### [WHAT THE TASK REQUIRES]
Which lines below mention "offsets"? Pick each one out.

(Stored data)
-- Opening Marker --

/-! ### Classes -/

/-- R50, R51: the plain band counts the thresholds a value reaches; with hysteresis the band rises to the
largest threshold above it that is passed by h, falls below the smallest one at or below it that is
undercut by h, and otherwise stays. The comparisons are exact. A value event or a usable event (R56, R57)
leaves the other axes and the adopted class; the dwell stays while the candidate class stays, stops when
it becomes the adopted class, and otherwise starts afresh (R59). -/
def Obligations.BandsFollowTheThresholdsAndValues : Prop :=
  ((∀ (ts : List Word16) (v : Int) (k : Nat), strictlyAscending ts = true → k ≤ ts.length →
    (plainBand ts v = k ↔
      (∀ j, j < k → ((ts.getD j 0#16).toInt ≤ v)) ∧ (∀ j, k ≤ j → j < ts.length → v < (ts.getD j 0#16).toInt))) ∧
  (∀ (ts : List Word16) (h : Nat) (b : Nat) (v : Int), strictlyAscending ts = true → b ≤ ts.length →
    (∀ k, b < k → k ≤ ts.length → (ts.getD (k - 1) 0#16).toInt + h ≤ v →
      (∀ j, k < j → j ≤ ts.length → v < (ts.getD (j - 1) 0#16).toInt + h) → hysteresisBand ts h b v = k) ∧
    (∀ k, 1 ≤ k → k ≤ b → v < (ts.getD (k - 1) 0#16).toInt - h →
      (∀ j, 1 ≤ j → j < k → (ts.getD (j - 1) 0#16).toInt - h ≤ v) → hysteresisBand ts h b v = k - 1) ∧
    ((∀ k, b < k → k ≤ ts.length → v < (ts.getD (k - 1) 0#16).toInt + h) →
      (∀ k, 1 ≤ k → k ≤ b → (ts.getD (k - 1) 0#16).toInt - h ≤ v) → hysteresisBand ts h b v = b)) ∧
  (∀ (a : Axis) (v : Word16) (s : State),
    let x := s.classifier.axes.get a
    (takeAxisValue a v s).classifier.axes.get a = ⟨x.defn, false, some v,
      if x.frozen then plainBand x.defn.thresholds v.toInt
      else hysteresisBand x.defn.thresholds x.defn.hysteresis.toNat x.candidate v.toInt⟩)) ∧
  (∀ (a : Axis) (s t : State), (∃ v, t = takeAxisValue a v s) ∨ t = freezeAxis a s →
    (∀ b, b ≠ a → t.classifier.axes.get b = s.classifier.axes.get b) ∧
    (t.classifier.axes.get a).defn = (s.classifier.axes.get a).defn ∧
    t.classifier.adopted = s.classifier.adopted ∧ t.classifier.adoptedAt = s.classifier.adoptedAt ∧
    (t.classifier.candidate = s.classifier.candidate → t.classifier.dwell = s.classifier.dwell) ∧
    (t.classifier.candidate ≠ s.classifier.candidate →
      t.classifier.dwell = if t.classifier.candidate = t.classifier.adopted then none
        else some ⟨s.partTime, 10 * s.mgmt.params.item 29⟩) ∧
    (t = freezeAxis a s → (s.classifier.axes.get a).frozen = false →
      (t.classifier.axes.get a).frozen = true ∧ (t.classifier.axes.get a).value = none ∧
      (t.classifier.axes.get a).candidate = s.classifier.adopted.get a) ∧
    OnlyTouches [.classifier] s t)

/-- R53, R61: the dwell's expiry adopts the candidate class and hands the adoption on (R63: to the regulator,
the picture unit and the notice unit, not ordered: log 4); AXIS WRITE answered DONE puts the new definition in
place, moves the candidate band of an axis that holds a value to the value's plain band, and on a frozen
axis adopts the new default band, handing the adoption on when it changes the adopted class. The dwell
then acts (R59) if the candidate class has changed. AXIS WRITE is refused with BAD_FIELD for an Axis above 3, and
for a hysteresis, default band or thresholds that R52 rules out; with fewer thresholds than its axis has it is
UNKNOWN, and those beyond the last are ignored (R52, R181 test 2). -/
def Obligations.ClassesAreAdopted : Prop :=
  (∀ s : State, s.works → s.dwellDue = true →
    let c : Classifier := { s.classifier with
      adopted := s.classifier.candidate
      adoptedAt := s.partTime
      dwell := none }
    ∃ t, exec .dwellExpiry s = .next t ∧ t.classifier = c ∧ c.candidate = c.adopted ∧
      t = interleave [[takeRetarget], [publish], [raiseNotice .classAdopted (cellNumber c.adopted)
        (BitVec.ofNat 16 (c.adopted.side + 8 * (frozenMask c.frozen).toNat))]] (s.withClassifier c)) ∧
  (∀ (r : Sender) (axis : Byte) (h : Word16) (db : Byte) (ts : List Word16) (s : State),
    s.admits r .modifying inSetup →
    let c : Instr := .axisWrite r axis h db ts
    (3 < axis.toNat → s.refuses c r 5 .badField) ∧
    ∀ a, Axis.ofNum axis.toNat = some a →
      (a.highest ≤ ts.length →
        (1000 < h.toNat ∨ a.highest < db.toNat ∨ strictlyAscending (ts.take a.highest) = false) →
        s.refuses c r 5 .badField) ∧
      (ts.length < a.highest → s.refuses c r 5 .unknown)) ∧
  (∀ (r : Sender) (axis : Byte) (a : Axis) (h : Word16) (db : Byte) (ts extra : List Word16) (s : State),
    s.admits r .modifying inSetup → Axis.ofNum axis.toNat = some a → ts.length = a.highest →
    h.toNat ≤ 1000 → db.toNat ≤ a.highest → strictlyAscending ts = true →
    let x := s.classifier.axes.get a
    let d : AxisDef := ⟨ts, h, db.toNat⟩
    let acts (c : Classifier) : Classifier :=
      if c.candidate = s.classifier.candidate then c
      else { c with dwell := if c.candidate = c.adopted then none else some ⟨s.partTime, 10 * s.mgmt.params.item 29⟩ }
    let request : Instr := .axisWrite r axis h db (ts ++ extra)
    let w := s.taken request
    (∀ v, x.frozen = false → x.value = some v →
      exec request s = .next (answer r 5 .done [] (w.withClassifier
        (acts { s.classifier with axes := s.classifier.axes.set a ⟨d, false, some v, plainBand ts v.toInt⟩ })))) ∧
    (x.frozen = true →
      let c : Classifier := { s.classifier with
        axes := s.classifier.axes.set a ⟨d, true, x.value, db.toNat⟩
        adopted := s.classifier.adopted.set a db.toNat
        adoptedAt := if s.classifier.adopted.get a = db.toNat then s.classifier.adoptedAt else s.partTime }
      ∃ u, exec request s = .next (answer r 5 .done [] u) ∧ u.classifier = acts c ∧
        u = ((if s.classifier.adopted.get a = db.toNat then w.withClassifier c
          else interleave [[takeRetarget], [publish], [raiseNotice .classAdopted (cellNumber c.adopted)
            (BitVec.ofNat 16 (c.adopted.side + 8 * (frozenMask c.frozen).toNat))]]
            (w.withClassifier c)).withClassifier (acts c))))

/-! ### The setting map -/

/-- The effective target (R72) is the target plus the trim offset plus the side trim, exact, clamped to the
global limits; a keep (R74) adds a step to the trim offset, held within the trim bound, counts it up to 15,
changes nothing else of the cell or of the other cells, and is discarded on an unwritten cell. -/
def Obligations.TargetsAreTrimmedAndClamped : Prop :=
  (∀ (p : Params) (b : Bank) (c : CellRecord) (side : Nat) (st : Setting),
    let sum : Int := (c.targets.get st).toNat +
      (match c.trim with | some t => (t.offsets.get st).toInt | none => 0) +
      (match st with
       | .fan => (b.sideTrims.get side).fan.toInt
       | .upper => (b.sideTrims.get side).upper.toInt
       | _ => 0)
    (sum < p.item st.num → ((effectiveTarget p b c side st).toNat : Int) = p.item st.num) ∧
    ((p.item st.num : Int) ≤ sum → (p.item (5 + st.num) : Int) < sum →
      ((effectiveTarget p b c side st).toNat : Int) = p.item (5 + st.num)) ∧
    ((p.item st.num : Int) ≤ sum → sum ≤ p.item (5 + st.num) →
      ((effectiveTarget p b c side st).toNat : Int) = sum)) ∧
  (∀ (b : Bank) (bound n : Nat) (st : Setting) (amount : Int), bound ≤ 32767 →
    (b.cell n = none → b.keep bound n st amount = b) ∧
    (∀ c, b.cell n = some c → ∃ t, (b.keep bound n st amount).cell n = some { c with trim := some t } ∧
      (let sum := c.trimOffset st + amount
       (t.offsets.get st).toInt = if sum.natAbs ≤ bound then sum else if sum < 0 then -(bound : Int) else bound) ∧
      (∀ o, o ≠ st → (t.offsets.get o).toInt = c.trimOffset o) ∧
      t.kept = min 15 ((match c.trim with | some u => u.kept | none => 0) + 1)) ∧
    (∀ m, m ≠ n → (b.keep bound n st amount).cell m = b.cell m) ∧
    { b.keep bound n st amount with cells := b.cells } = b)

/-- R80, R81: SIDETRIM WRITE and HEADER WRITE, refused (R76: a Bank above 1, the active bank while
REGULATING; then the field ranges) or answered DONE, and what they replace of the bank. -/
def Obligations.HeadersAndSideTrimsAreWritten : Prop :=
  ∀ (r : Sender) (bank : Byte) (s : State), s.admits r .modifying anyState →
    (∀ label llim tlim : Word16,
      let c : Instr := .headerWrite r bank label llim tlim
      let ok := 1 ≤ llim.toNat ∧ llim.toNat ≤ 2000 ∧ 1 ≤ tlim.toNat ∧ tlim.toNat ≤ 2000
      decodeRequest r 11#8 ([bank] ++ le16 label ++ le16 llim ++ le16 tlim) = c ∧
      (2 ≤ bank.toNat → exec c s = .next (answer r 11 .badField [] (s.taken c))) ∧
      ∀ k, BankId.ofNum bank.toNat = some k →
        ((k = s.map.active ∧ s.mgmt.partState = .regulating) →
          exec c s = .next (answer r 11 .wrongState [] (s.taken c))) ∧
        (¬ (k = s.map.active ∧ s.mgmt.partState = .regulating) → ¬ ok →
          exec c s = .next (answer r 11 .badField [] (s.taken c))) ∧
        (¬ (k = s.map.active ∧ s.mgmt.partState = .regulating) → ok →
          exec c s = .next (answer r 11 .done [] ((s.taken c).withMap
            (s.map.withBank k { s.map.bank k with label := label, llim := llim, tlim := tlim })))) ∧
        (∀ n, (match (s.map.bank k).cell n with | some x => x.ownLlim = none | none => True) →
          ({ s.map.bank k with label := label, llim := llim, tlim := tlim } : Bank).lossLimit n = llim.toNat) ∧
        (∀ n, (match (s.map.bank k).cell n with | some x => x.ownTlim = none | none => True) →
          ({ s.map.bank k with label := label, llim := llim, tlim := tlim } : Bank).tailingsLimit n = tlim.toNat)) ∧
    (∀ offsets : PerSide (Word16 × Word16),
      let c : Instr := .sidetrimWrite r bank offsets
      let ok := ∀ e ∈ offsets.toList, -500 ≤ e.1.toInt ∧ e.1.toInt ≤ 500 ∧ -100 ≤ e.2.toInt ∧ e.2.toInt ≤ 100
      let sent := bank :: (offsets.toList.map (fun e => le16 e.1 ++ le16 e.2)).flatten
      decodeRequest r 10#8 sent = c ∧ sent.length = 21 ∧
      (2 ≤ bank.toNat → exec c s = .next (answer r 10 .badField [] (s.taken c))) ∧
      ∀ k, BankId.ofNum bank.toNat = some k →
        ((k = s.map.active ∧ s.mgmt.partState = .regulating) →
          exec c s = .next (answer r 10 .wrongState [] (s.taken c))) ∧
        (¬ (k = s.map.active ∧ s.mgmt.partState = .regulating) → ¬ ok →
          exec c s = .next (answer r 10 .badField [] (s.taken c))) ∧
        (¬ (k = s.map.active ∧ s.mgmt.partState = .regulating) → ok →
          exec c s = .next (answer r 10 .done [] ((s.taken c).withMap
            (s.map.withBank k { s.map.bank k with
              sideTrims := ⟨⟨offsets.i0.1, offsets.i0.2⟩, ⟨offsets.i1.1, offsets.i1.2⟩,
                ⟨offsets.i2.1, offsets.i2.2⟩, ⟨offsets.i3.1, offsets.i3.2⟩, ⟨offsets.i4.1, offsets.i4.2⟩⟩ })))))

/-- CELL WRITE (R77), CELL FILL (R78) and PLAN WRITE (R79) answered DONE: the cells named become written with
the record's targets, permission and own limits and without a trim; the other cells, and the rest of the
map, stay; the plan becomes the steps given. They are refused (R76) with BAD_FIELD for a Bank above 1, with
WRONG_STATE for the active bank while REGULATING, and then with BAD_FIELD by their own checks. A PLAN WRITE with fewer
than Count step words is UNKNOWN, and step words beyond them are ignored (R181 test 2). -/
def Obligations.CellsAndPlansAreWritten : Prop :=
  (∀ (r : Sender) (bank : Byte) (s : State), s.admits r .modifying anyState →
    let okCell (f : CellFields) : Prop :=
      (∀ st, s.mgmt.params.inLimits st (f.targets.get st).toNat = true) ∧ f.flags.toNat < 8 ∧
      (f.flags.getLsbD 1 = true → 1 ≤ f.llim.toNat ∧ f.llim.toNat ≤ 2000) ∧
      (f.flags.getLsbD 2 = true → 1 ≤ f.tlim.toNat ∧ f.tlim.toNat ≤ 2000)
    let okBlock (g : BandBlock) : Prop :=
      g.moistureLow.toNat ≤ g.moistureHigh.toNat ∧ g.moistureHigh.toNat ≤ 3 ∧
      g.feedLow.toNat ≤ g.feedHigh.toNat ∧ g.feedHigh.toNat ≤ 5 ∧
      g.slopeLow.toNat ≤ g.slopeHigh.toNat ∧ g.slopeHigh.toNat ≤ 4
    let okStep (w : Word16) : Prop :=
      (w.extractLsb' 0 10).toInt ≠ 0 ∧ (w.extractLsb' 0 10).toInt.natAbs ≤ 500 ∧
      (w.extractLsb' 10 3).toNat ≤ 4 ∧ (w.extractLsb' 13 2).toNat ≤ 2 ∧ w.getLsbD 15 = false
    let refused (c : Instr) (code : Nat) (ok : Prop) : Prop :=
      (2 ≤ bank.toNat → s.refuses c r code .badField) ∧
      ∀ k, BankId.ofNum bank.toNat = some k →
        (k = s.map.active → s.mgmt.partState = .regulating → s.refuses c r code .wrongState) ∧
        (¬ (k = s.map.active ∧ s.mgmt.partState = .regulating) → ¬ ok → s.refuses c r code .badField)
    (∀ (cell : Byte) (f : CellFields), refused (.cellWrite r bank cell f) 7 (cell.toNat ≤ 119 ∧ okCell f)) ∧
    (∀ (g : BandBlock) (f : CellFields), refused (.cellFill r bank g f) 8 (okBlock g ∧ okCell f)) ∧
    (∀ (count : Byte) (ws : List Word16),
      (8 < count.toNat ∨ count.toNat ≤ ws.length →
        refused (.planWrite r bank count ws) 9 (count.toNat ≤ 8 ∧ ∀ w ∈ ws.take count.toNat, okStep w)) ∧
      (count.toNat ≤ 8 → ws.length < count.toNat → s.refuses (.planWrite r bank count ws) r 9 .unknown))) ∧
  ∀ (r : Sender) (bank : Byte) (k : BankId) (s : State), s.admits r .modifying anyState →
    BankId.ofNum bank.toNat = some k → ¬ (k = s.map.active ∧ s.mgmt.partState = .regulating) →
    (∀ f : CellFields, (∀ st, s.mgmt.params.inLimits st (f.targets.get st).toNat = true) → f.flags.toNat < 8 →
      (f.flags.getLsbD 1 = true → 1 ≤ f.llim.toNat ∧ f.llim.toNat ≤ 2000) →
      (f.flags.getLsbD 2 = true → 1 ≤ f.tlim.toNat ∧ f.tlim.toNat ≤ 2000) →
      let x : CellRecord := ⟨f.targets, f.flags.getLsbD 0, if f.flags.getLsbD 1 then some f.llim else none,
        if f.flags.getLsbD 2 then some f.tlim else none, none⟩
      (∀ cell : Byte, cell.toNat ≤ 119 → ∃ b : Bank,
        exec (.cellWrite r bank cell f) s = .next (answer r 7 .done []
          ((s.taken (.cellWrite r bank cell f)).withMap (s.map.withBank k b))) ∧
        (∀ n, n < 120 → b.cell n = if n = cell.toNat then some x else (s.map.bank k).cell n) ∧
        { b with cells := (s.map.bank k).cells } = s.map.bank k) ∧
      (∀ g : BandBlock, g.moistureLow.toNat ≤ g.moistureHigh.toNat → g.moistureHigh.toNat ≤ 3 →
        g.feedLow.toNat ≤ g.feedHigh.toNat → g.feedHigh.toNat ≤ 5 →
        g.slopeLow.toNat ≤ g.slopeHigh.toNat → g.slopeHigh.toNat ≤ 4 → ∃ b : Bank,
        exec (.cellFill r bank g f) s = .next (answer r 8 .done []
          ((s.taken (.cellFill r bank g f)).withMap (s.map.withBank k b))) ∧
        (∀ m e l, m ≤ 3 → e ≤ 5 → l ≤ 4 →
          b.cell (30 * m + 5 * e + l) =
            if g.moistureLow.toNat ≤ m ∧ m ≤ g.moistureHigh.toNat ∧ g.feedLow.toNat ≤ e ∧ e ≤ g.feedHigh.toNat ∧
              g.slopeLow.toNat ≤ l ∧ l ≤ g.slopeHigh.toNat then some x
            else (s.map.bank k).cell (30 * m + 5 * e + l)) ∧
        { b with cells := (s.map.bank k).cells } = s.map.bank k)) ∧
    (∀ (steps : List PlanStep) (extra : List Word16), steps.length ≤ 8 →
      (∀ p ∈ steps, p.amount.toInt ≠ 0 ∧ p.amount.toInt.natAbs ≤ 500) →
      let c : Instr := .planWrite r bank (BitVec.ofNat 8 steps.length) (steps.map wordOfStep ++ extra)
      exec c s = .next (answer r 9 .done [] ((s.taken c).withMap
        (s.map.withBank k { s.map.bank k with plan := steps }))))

-- Closing Marker --

### [WRITTEN RESPONSE]
      (match c.trim with | some t => (t.offsets.get st).toInt | none => 0) +
       (t.offsets.get st).toInt = if sum.natAbs ≤ bound then sum else if sum < 0 then -(bound : Int) else bound) ∧
      (∀ o, o ≠ st → (t.offsets.get o).toInt = c.trimOffset o) ∧
    (∀ offsets : PerSide (Word16 × Word16),
      let c : Instr := .sidetrimWrite r bank offsets
      let ok := ∀ e ∈ offsets.toList, -500 ≤ e.1.toInt ∧ e.1.toInt ≤ 500 ∧ -100 ≤ e.2.toInt ∧ e.2.toInt ≤ 100
      let sent := bank :: (offsets.toList.map (fun e => le16 e.1 ++ le16 e.2)).flatten
              sideTrims := ⟨⟨offsets.i0.1, offsets.i0.2⟩, ⟨offsets.i1.1, offsets.i1.2⟩,
                ⟨offsets.i2.1, offsets.i2.2⟩, ⟨offsets.i3.1, offsets.i3.2⟩, ⟨offsets.i4.1, offsets.i4.2⟩⟩ })))))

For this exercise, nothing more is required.